We'll find out next week. Next time: The finale.

AND NOW WHAT I THINK... NOW

(Spoiler warning; there are spoilers)

Yeah, the finale sticks the landing. No surprise there. Unlike the week when I wrote the above piece, we're in the future now. Dark Water and Death In Heaven are out. You can watch one right after the other, and because of that stuff I said I had to do this weekend, I am going to go and watch Death In Heaven immediately after this goes live. It's here I get to play with mirror symbolism again. The final shot, sure, is that little kid Danny shot being reflected on the Ipad screen. There's also the fact that the titular Dark Water deals with refraction. That's not the same thing as reflection, to be sure, but it deals with light being intercepted from a surface. No, more to the point, this episode has the Cybermen. Having turned Clara into a dark mirror of the Doctor (which she embraces full-on in this episode, but more on that in a second), the show now holds the dark mirror up to humanity. We are the Cybermen, and the Cybermen are us. I'd talk about the Qlippoth or whatever that is, but I ain't Phil Sandifer. What I do know is that the Cybermen are a bunch of emotionless stomping zombies, and we also know that the mirror symbolism is rampant. So the dark mirror of the emotionless Cybermen is reflected, and we get Clara and Danny. The light mirror, the emotional core of the whole thing. Clara's grief over Danny's sudden, ordinary, out of nowhere death causes her to falter, and she darkens. It is she who looms over the blighted volcano, attempting to threaten the very man she reflects into doing as she demands. Clara Oswald, in her anguish, has become her very own Oncoming Storm, and in her grief she exiles them both to a lava landscape, weeping while professing that she would do it again. Of course, a mirror cannot be as powerful as the original. This alchemy is diluted. The Doctor was in charge all along. He wanted to see how far she would go, and he has. Now he's going to help his friend, because that's what you do. That goddamn line about her betraying him not making a difference. That is Doctor Who, and it is wonderful and beautiful and a sweeping statement about the man the Doctor is. Say what you will about Stevie Moffat and his plot holes or slip-ups, but sometimes he just gets it, y'know?

He also gets how to scare people. The entire concept of being sentient when you're dead, and being able to feel what happens to your body? That's absolutely pants-shittingly horrifying. There's enough ambiguity here that you're not sure how much of this entire 3W stuff is all a ruse that Missy just made up. Certainly her magic hard drive is able to pull people's minds from their bodies when they're dead, and there has to be some liminal connection between those minds and their original bodies. Then those bodies get turned into Cybermen, or they like... shove the minds into other spare bodies? Like, if Missy is running around stealing people like the Half-Faced Man or Gretchen, she has to have spares. I went through this song and dance before. The plan is kinda gonzo, but Missy is kinda gonzo too so... there you go.

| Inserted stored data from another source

-- ==== Sys2Proof/Machine/Table.lean ====
section
/-! DEFINITION. Sparse tables with rising keys, one value per segment, and the small list operations the blocks share. -/

namespace Sys2Proof.Machine

/-- The record at key `k`. -/
def Tbl.get {α : Type} : SMap α → Nat → Option α
  | [], _ => none
  | (j, a) :: rest, k => if j = k then some a else Tbl.get rest k

/-- The table with record `a` at key `k`, keys kept rising. -/
def Tbl.put {α : Type} : SMap α → Nat → α → SMap α
  | [], k, a => [(k, a)]
  | (j, b) :: rest, k, a =>
    if k < j then (k, a) :: (j, b) :: rest
    else if j = k then (k, a) :: rest
    else (j, b) :: Tbl.put rest k a

/-- The table without key `k`. -/
def Tbl.del {α : Type} (m : SMap α) (k : Nat) : SMap α :=
  m.filter (fun p => !(p.1 == k))

/-- The canonical form of a table: keys strictly rising. -/
abbrev Tbl.wf {α : Type} (m : SMap α) : Prop :=
  m.Pairwise (fun p q => p.1 < q.1)

/-- The value of one segment. -/
def PerSeg.get {α : Type} (t : PerSeg α) : Seg → α
  | .uplink => t.uplink
  | .till => t.till
  | .label => t.label
  | .guest => t.guest
  | .office => t.office

/-- The five values with one replaced. -/
def PerSeg.set {α : Type} (t : PerSeg α) (p : Seg) (a : α) : PerSeg α :=
  match p with
  | .uplink => { t with uplink := a }
  | .till => { t with till := a }
  | .label => { t with label := a }
  | .guest => { t with guest := a }
  | .office => { t with office := a }

/-- The five segments in port order. -/
def allSegs : List Seg := [.uplink, .till, .label, .guest, .office]

/-- Port number, and the segment code of 13.6. -/
def segIndex : Seg → Nat
  | .uplink => 0
  | .till => 1
  | .label => 2
  | .guest => 3
  | .office => 4

/-- The segment with a code of 13.6. -/
def segOfCode : Nat → Option Seg
  | 0 => some .uplink
  | 1 => some .till
  | 2 => some .label
  | 3 => some .guest
  | 4 => some .office
  | _ => none

/-- The figure held within a range (R1, "clamped"). -/
def clampTo (lo hi v : Nat) : Nat := max lo (min v hi)

/-- Elapsed running time since `start`, modulo 4,294,967,296 (R2). -/
def elapsed (now start : Nat) : Nat :=
  if start ≤ now then now - start else wordModulus - (start - now)

/-- The successor of a figure that runs 1 .. `top` and wraps to 1 (R49, R123, R195). -/
def succFromOne (top n : Nat) : Nat :=
  if n = top then 1 else n + 1

/-- A list in an order chosen by `f`: each element is put in at the place `f` names. -/
def shuffle {α : Type} (f : Nat → Nat) : Nat → List α → List α
  | _, [] => []
  | _, [x] => [x]
  | n, x :: y :: xs =>
    let rest := shuffle f (n + 1) (y :: xs)
    rest.insertIdx (f n % (rest.length + 1)) x

end Sys2Proof.Machine
end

Let's talk about her and close out for now because you can't talk much about this one without also talking about Death In Heaven. I was upset when the reveal happened. 10 weeks of teasing and poking at us, all but begging us to go onto Something Awful/Twitter/Tumblr/GallifreyBase and theorize left and right, only for it to be the easiest and most obvious answer? Wow. How dare you not surprise me and shock me intellectually, Steven Moff Hat. :V
Of course, as I'll go into later, I ate my goddamn words when it turned out that Michelle Gomez was actually phenomenal and knocked it out the park. Hey, here's something to talk about. The old writeup had mention of being in a state of temporal grace. Here's another briefer one I was in while watching. Between the time Missy admits she's a Time Lady, and her outright saying she couldn't keep calling herself the Master... I thought it was Romana. Maybe shit went wrong in the CVE and she resented him for it. Then again, in the audios Romana did get out and become President of Gallifrey during the 8th Doctor era so... I shoulda realized that. Oops. Still, that woulda been a shocker, huh? Romana gone bad.

Alright, that's all I got. Next time: Everyone dies but comes back as a Cyberman.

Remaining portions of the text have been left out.